WHAT TO WORK ON. Retrieve all lines below that have the string "value".

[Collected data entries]
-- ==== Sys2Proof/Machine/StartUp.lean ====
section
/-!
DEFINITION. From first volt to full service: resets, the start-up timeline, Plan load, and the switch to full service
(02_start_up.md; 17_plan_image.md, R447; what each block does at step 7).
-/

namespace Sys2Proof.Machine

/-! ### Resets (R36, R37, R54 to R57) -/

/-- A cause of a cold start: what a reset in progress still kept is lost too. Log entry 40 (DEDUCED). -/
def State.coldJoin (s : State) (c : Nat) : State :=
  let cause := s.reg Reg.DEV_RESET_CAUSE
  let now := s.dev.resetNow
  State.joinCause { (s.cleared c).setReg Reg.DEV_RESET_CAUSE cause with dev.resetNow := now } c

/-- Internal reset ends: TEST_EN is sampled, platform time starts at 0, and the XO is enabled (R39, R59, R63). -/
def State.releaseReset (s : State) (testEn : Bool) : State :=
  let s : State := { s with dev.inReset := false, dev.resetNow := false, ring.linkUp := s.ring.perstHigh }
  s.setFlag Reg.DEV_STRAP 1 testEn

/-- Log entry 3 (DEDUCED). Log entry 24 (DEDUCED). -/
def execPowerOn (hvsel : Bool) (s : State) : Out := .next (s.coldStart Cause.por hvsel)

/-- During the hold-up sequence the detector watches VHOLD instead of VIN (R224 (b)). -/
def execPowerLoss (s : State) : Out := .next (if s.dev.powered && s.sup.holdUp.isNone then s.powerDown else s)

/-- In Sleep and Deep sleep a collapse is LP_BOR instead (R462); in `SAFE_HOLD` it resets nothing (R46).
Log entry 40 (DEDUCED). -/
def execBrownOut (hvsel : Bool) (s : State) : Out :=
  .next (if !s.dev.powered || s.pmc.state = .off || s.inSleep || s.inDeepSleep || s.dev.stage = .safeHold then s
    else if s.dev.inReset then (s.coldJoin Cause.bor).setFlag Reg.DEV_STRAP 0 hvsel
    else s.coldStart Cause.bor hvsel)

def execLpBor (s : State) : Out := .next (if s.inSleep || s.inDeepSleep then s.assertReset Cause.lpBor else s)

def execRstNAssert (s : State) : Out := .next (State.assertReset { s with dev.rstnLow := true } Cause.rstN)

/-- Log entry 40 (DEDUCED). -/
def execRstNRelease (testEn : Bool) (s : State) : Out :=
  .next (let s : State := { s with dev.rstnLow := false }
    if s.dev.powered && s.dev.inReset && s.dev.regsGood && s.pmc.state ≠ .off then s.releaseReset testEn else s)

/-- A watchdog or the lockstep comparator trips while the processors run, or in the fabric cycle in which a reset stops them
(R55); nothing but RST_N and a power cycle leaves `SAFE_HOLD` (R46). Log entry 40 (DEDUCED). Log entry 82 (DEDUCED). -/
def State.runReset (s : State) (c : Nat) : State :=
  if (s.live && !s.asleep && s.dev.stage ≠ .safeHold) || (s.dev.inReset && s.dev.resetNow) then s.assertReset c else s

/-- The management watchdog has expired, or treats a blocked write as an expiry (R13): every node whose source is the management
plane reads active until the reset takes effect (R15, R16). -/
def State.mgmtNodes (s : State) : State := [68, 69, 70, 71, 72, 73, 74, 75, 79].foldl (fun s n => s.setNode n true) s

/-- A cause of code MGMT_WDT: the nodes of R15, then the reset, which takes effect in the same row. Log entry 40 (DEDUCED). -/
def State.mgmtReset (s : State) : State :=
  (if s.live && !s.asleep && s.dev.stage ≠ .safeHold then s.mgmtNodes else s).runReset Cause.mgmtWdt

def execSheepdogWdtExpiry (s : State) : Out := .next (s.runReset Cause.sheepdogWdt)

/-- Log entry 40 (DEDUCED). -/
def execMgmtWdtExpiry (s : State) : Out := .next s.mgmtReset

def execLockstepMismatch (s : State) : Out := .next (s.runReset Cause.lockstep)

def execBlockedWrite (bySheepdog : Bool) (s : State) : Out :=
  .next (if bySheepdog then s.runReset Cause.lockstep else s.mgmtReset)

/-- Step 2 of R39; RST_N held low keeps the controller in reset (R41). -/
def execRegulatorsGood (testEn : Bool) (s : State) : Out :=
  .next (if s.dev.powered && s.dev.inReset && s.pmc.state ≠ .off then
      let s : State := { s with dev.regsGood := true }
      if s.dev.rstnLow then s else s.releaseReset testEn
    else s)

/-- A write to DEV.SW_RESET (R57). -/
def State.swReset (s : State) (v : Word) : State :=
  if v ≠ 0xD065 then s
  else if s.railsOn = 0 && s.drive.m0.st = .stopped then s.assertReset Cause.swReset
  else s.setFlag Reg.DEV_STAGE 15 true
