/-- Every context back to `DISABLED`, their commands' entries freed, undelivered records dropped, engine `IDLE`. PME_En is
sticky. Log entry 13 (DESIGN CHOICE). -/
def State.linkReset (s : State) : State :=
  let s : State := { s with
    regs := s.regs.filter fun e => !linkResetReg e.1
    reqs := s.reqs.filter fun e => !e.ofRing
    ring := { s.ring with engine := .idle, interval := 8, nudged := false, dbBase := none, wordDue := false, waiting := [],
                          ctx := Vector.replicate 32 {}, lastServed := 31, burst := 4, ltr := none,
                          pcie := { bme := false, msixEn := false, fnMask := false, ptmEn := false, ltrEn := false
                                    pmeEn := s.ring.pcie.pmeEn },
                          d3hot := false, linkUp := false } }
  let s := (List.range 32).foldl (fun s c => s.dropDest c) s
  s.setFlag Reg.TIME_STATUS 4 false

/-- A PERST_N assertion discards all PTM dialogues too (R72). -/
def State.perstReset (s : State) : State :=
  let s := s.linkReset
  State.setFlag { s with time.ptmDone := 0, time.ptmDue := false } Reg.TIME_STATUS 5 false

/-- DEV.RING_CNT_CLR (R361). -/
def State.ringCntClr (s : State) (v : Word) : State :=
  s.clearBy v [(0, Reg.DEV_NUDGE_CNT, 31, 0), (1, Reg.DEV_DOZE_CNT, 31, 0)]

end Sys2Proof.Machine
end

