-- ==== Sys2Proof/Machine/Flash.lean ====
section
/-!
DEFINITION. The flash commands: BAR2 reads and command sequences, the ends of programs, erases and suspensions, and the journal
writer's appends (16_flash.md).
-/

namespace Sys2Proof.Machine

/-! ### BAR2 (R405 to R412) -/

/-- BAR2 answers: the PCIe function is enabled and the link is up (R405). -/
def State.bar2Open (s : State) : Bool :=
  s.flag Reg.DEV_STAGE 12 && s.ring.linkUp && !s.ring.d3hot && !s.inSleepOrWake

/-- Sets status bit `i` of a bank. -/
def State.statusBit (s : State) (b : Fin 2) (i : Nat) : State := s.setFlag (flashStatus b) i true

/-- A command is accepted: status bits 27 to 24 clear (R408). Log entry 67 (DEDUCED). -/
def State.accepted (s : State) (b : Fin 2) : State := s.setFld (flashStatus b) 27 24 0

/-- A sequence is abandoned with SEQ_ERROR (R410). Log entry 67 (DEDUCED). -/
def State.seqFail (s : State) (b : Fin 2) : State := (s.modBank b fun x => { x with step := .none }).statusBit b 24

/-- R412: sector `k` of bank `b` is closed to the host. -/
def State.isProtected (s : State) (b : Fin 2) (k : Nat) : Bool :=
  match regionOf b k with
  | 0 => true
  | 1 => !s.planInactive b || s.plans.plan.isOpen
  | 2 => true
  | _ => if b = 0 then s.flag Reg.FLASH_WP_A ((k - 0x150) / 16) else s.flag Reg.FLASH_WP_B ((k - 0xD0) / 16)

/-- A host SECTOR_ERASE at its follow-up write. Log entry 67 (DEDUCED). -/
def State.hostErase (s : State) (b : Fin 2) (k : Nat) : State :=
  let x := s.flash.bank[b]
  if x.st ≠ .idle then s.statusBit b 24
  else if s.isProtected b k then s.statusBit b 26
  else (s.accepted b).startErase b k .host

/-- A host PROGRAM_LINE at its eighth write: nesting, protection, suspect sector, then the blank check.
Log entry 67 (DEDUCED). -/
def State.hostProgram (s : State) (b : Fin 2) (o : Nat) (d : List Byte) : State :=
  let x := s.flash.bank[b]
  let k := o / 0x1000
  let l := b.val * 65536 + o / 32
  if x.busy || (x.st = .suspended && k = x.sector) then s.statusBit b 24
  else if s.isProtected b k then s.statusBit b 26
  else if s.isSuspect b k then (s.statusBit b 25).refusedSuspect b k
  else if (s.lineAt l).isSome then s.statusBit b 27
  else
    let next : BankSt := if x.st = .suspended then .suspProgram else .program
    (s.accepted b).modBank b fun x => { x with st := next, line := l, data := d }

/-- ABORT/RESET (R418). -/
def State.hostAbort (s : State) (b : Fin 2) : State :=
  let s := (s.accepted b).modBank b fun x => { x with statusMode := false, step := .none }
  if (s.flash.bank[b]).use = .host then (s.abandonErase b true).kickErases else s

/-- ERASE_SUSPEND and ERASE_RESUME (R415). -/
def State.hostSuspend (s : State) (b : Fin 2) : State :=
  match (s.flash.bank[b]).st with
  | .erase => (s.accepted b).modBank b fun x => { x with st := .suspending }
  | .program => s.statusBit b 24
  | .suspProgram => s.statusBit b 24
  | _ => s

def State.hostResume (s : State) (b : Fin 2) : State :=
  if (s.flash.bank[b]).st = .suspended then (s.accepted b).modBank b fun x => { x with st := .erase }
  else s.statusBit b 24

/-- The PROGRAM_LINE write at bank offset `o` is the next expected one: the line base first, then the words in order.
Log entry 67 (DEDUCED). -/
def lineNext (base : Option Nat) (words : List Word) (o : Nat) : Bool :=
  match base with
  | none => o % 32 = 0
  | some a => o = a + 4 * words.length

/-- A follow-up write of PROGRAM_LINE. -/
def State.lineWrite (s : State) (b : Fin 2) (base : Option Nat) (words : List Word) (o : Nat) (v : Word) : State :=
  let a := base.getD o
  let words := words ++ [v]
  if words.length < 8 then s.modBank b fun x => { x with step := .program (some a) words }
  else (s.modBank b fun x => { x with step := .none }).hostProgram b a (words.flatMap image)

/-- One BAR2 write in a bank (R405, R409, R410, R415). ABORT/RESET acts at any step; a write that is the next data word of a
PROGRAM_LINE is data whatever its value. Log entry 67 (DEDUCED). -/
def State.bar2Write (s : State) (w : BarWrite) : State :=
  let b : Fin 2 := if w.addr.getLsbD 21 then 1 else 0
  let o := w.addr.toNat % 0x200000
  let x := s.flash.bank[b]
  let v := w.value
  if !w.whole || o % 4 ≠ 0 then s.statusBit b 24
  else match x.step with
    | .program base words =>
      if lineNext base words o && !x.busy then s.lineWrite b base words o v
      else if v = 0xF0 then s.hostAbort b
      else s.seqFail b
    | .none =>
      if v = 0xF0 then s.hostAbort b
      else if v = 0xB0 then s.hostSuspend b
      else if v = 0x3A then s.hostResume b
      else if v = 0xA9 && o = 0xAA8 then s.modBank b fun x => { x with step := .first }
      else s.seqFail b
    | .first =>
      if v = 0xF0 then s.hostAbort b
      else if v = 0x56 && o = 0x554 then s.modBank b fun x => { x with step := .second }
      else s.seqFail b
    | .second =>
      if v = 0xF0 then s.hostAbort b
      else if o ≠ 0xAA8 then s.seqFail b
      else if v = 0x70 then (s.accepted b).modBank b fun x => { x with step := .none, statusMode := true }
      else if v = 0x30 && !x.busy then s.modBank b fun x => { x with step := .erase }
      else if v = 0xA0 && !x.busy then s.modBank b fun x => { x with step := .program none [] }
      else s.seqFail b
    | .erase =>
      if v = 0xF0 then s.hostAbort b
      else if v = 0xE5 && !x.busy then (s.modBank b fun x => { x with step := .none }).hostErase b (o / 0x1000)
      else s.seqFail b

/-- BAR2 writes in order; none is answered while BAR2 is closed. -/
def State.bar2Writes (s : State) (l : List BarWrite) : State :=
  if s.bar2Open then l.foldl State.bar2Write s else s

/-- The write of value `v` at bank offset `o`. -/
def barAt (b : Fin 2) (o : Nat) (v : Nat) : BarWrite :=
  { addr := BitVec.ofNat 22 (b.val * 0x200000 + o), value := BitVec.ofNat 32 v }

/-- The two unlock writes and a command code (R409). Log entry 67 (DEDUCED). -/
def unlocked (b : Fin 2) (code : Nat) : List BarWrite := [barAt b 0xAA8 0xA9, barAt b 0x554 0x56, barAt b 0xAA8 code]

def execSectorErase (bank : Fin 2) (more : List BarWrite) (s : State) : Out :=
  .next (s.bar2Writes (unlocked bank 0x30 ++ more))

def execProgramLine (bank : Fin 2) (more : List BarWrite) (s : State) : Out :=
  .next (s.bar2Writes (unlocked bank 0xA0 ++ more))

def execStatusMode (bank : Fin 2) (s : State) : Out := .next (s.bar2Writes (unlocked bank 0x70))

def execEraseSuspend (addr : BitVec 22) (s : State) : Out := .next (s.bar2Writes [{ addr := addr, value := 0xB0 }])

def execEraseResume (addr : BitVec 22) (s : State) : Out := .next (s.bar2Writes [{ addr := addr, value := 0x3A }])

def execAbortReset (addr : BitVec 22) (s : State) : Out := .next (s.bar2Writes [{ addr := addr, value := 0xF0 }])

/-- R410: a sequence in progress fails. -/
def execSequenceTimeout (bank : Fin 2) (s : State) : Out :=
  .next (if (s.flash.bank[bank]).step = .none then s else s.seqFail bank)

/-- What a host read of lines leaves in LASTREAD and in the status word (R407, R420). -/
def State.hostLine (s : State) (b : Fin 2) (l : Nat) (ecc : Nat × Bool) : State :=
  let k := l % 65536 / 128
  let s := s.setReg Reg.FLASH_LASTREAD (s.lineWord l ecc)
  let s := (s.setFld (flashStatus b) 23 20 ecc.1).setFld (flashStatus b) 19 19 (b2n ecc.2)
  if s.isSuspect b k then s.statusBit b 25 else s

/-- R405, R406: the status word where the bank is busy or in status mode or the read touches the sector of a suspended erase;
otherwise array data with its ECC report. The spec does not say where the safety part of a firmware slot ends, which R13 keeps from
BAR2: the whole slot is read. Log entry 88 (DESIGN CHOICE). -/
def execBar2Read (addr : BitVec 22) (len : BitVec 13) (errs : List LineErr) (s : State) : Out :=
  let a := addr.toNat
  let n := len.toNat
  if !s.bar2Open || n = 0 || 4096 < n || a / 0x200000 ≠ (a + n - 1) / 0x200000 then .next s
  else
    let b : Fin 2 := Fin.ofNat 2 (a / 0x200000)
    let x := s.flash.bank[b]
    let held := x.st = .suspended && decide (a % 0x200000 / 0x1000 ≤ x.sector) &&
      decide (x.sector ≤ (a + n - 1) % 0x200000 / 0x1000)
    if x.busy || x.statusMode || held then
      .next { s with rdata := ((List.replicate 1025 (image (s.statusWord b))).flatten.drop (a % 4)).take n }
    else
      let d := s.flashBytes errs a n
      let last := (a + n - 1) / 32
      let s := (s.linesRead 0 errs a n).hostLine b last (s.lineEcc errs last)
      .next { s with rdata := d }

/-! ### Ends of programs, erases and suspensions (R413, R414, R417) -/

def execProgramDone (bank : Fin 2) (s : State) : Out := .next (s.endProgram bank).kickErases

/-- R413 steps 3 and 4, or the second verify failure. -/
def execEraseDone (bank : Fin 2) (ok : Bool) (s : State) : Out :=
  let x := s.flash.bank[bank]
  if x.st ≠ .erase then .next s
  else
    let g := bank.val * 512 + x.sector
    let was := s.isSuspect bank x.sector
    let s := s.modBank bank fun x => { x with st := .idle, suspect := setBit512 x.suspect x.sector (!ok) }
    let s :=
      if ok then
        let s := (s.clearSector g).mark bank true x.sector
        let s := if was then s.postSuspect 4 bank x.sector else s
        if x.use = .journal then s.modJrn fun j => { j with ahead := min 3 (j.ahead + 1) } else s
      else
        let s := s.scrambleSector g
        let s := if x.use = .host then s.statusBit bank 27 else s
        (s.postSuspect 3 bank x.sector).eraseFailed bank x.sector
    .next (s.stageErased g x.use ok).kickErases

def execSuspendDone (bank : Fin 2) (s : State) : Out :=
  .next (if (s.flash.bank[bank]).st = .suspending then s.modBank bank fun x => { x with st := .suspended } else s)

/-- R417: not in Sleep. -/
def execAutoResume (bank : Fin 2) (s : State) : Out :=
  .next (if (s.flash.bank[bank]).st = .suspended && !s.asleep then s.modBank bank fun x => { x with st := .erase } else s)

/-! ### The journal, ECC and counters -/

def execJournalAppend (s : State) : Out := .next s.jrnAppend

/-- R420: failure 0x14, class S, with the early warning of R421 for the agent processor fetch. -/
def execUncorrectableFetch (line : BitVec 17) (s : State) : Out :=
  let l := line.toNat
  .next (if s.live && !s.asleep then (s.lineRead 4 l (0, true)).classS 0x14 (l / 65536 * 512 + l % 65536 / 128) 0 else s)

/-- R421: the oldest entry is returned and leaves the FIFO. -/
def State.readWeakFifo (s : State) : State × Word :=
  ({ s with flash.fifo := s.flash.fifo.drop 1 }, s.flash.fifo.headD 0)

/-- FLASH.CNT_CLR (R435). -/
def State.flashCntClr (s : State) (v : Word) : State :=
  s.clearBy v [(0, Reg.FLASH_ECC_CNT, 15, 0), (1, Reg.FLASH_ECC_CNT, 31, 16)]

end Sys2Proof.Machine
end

FINISHED EXERCISE.
PROGRAM_LINE is data whatever its value. Log entry 67 (DEDUCED). -/
  let v := w.value
/-- The write of value `v` at bank offset `o`. -/
  { addr := BitVec.ofNat 22 (b.val * 0x200000 + o), value := BitVec.ofNat 32 v }
def execEraseSuspend (addr : BitVec 22) (s : State) : Out := .next (s.bar2Writes [{ addr := addr, value := 0xB0 }])
def execEraseResume (addr : BitVec 22) (s : State) : Out := .next (s.bar2Writes [{ addr := addr, value := 0x3A }])
def execAbortReset (addr : BitVec 22) (s : State) : Out := .next (s.bar2Writes [{ addr := addr, value := 0xF0 }])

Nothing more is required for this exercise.